**WHAT YOU NEED TO DO**
Give an exact copy of the lines from the beginning of the listing below to the "a register. -/" line, inclusive.

**RECORDS FOR PROCESSING**
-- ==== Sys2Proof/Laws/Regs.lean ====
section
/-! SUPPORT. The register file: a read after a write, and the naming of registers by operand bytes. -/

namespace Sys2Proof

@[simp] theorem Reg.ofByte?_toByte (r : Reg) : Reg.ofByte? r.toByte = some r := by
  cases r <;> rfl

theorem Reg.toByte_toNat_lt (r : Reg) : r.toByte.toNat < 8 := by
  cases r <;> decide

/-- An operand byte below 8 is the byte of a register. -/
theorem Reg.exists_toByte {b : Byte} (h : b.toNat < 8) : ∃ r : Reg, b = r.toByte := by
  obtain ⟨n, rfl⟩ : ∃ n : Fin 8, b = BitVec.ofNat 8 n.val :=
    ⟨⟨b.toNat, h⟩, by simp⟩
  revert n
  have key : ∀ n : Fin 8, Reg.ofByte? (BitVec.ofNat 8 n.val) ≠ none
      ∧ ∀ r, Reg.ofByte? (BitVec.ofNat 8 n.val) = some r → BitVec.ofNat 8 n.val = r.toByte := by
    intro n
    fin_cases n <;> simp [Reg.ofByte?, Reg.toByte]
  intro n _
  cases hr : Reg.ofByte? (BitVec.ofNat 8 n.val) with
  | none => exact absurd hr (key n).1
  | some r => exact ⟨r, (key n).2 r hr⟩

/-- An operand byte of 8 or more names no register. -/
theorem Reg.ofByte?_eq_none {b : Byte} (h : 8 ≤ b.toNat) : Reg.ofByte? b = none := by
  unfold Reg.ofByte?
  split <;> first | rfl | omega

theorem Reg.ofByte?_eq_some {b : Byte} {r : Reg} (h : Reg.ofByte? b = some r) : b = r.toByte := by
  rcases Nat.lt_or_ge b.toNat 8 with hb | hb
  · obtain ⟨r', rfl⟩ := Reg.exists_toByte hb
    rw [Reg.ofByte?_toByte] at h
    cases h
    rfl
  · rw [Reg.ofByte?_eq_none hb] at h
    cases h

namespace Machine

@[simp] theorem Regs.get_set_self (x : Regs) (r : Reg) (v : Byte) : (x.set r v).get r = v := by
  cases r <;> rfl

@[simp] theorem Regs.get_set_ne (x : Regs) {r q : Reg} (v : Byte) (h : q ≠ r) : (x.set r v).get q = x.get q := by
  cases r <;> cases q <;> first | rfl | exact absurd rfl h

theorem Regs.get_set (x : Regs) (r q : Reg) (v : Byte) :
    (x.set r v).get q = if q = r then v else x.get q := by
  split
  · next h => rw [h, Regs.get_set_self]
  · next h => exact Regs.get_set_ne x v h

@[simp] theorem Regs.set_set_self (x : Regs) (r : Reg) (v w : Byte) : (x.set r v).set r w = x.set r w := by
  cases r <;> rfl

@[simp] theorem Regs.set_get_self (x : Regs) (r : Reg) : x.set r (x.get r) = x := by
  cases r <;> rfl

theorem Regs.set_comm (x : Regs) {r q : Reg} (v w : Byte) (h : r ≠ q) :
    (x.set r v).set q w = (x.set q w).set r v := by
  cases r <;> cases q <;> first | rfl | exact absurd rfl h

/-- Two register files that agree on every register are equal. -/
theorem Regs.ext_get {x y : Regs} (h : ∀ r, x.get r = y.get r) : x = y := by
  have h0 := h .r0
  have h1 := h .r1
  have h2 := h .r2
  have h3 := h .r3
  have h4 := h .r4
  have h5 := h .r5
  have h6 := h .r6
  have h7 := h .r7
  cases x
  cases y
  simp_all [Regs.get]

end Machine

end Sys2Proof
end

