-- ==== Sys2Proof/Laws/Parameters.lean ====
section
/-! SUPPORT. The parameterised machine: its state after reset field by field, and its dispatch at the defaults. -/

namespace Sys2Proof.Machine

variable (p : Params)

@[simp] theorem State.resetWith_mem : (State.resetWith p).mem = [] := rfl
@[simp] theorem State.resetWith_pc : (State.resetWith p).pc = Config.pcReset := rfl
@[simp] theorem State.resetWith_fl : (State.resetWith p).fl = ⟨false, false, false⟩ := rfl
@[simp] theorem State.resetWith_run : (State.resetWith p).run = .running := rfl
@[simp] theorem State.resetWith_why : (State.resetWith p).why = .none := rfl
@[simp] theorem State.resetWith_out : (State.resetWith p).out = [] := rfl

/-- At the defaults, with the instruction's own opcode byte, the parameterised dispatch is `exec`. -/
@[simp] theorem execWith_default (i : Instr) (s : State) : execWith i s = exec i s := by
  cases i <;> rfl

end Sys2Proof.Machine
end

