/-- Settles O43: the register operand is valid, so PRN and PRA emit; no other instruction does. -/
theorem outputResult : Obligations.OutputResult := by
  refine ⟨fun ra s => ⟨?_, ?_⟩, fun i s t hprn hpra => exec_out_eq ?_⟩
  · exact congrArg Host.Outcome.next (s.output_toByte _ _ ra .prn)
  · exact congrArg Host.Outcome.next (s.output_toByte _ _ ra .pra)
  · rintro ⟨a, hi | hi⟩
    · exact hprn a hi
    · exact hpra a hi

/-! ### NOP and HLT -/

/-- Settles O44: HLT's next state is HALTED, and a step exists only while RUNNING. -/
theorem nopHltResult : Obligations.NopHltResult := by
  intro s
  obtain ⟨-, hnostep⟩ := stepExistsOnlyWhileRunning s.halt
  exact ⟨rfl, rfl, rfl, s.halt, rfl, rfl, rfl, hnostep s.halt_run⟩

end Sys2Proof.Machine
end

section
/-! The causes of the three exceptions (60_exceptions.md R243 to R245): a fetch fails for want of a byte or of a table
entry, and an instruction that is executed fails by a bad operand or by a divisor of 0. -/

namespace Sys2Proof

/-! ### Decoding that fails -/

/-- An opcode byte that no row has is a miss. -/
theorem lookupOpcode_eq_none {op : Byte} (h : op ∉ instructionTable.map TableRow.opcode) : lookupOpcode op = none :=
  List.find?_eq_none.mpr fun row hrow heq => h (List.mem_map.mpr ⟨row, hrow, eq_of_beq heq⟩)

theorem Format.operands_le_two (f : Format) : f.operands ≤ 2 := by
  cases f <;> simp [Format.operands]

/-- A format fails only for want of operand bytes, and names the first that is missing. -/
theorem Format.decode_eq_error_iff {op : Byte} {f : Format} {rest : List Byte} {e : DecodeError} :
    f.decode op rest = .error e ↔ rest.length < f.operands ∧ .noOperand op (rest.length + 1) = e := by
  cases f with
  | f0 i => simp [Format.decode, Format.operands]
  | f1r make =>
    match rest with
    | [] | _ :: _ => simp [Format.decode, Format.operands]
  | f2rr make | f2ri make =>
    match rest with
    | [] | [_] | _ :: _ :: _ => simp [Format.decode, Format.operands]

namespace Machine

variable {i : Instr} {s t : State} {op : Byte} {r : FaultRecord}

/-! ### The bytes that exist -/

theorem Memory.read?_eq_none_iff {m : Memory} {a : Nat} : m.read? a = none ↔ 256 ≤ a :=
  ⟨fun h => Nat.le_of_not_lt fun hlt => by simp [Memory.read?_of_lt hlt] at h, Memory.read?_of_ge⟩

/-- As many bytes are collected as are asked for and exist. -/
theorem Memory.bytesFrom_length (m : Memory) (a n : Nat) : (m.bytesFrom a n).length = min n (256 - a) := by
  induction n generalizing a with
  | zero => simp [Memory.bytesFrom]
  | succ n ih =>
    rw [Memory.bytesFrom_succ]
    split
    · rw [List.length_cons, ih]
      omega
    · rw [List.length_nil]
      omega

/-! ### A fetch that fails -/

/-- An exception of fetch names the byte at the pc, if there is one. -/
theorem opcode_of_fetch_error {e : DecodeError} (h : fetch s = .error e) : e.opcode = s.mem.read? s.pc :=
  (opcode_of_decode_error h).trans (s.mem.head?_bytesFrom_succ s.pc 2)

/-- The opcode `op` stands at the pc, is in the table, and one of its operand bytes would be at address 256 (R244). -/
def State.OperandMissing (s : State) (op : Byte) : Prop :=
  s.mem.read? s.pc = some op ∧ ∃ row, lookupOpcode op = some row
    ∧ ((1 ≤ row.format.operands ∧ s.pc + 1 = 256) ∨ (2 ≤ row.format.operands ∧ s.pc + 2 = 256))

**RESPONSE FOR THIS EXERCISE**
-- ==== Sys2Proof/Laws/Regs.lean ====
section
/-! SUPPORT. The register file: a read after a write, and the naming of registers by operand bytes. -/

namespace Sys2Proof

@[simp] theorem Reg.ofByte?_toByte (r : Reg) : Reg.ofByte? r.toByte = some r := by
  cases r <;> rfl

theorem Reg.toByte_toNat_lt (r : Reg) : r.toByte.toNat < 8 := by
  cases r <;> decide

/-- An operand byte below 8 is the byte of a register. -/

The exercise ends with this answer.